In order to investigate the contribution of different features to the predictor, we trained three models using one-hot code, PSSM, and both of them, respectively. Since the proposed model was parameter sensitive, we carried out the complete process of hyper-parameter tuning for each model to make sure the reliable prediction performance. The performance of predictors by using different features on the validation samples is illustrated in Table 2. It was evident that the predictors using a single feature achieved similar performance and achieved a more considerable performance when they were combined.

2.2. Effect of Window Size

Because the length of the sliding window determined the information feeding in the proposed predictor, it was an important variable that affected the prediction performance directly. We searched for the values of window size from 13 to 23 by the step of 2. As could be seen in Table 3, the predictor achieved the best prediction performance (CC value) on the validation samples when the window size reached 19.

2.3. Hyper-Parameter Tuning

We carried out a series of experiments to identify a better configuration of hyper-parameters for the proposed predictor. The performance of the network was affected by a large number of parameters, among which the inception block’s number and dynamic routing times were two major hyper-parameters that greatly influenced it.

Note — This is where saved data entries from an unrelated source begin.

/-- What a register of BAR0 reads (R9, R454): the context window shows the selected context, but of a
confidential one only CTX_CFG, CTX_EVN, TRC_HEAD and TRC_TAIL (R453, R465), and
EFI_EXPCTL the STUCK of the window it names and the GO of an operation that is under way (R156). -/
def State.readReg (s : State) (off : Nat) : BitVec 64 :=
  let c := s.ctx ((s.reg 0xA000).extractLsb' 0 16)
  if c.cfg.getLsbD 1 && [0xA010, 0xA020, 0xA028, 0xA030, 0xA038, 0xA040].contains off then 0
  else match off with
  | 0xA008 => c.cfg
  | 0xA010 => c.evt
  | 0xA018 => c.evn
  | 0xA020 => c.cspg0
  | 0xA028 => c.cspg1
  | 0xA030 => c.errpol
  | 0xA038 => c.trcCtl
  | 0xA040 => c.trcBase
  | 0xA048 => c.trcHead
  | 0xA050 => c.trcTail
  | 0x1038 => status 0
  | 0x7010 => BitVec.ofNat 64 (s.damper.est + s.damper.floor * 2 ^ 24)
  | 0x2038 => status 1
  | 0x6020 =>
    let w := s.reg off
    (w &&& 0xFF) ||| (if (s.exp (fld w 0 6)).stuck then 0x100 else 0) ||| if s.expGo.isSome then 1#64 <<< 63 else 0
  | _ => if (regMasks off).isSome then s.reg off else 0
where
  /-- FQ_STATUS of a die (R40): OVF, NEMPTY and PEND. -/
  status (die : Nat) : BitVec 64 :=
    let ovf := fld (s.reg (mtuReg die 0x38)) 0 1
    let some_ := if fld (s.reg (mtuReg die 0x28)) 0 20 = fld (s.reg (mtuReg die 0x30)) 0 20 then 0 else 2
    BitVec.ofNat 64 (ovf + some_ + (s.mtu die).pend.length * 4)

/-- Whether only the platform block responds: in recovery (R458), or once a class 5 error has frozen the module (R469). -/
def State.platformOnly (s : State) : Bool := s.frozen || fld (s.reg 8) 0 3 = 4

/-- What a read of BAR0 answers, of 8 bytes or of 4, which reach half of a register (R454); none where nothing responds
(R458, R469). -/
def State.hostRead (s : State) (off : Nat) (half : Bool) : Option (BitVec 64) :=
  if s.platformOnly && decide (0x1000 ≤ off) then none
  else if half then some (BitVec.ofNat 64 (fld (s.readReg (off - off % 8)) (off % 8 / 4 * 32) 32))
  else some (s.readReg off)

/-- What a sideband read answers (R468): PLT_STAT, PLT_CAPS, DMP_EST, THM0 and THM1 at their offsets in BAR0, and no other
register (log 45). -/
def State.sidebandRead (s : State) (off : Nat) : Option (BitVec 64) :=
  if [0x008, 0x018, 0x7010, 0x7020, 0x7028].contains off then s.hostRead off false else none

/-! ### The mailbox (R461 to R463) -/

/-- The place of the mailbox buffer (R461, R470). -/
def State.mbKey (s : State) : Nat := physKey 0 0 (fld (s.reg 0x30) 6 46 * 2 ^ 6)

/-- n bytes of storage from a place. -/
def State.bytesAt (s : State) (k n : Nat) : List Byte := (List.range n).map fun i => s.byte (k + i)

/-- n bytes that a function of positions gives. -/
def bytesOf (n : Nat) (f : Nat → Byte) : List Byte := (List.range n).map f

/-- The end of a mailbox command: its result; GO reads 0. -/
def State.mbDone (s : State) (res : Nat) : State :=
  (s.setReg 0x38 (BitVec.ofNat 64 res)).setReg 0x28 (s.reg 0x28 &&& ~~~(1#64 <<< 63))

/-- Whether the mailbox takes a command (R458): in recovery only a flash update, and none once the module has failed. -/
def State.mbTakes (s : State) (cmd : Nat) : Bool := !s.frozen && (fld (s.reg 8) 0 3 != 4 || cmd = 7)

/-- The attestation report (R462) on a nonce. -/
def State.report (s : State) (nonce : List Byte) : List Byte :=
  let keyed := s.ctxs.filter fun e => e.2.key.isSome
  let text := nonce ++ bytesOf 64 (Config.shake s.firmware) ++ bytesOf 64 (Config.shake s.image) ++ leBytes 8 (s.reg 0x18).toNat ++
    keyed.flatMap fun e => leBytes 8 e.1 ++ e.2.keyDigest
  text ++ bytesOf 3309 (Config.signature text)

/-- Write a command's answer into the buffer of 8 KiB. -/
def State.mbAnswer (s : State) (bs : List Byte) : State := s.putBytes s.mbKey (bs.take 8192)

/-- Command 2 (R463): with the key the counters that make nonces start again (R452; log 13). -/
def State.installKey (s : State) (asid : BitVec 16) : State × Nat :=
  if s.ctxBusy asid then (s, 3)
  else
    let ct := s.bytesAt s.mbKey 1568
    let a := leBytes 2 asid.toNat
    let key := bytesOf 32 (Config.shake (bytesOf 32 (Config.decaps ct) ++ a ++ [1]))
    let c := s.ctx asid
    let s := { s with tatIndex := 0 }
    (s.setCtx asid { c with
      key := some (BitVec.ofNat 256 (key.foldr (fun (b : Byte) (n : Nat) => b.toNat + 256 * n) 0))
      keyDigest := bytesOf 64 (Config.shake (a ++ ct)), batch := 0, cfg := c.cfg ||| 4 }, 0)

/-- Command 3 (R463). -/
def State.eraseKey (s : State) (asid : BitVec 16) : State × Nat :=
  if s.ctxBusy asid then (s, 3)
  else
    let c := s.ctx asid
    (s.setCtx asid { c with key := none, keyDigest := [], cfg := c.cfg &&& ~~~6#64 }, 0)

Table 4 illustrates the effect of the inception blocks’ number on the involved parameter’s number, training time, and CC performance. It was obvious that as the number of inception blocks grew, the number of parameters involved in the network increased exponentially. When the number of inception blocks reached three, the best CC value had been achieved. Thus, three inception blocks were suitable.

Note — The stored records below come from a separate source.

-- ==== Sys2Proof/Machine/Dispatch.lean ====
section
/-!
DEFINITION. The meaning of every constructor of Instr, one arm each.
-/
namespace Sys2Proof.Machine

Table 5 illustrates the effect of the number of dynamic routings on training time and CC performance. As the number of dynamic routing increased, the time required for training the network increased rapidly. Previous studies had shown that too much dynamic routing times would lead to a decrease in prediction performance [31]. When the number of dynamic routings reached three, the CC value started to fluctuate and decrease slowly. Thus, three dynamic routings were suitable.

2.4. Ablation Study

We proposed a compound network that combined CNN, inception, and CapsuleNet. In order to prove the effectiveness of the proposed model, we carried out an ablation study by removing some parts of the network. Each model in the ablation study was performed using the same data, feature, and hyper-parameters. Table 6 illustrates the performance of different models. We found that CapsuleNet was the most effective component: The CapsuleNet achieved the best performance compared with the other two components, and the performance significantly decreased when removing CapsuleNet. Since the performance of the TMP-SSurface model was considerably better than others, combining three components made sense.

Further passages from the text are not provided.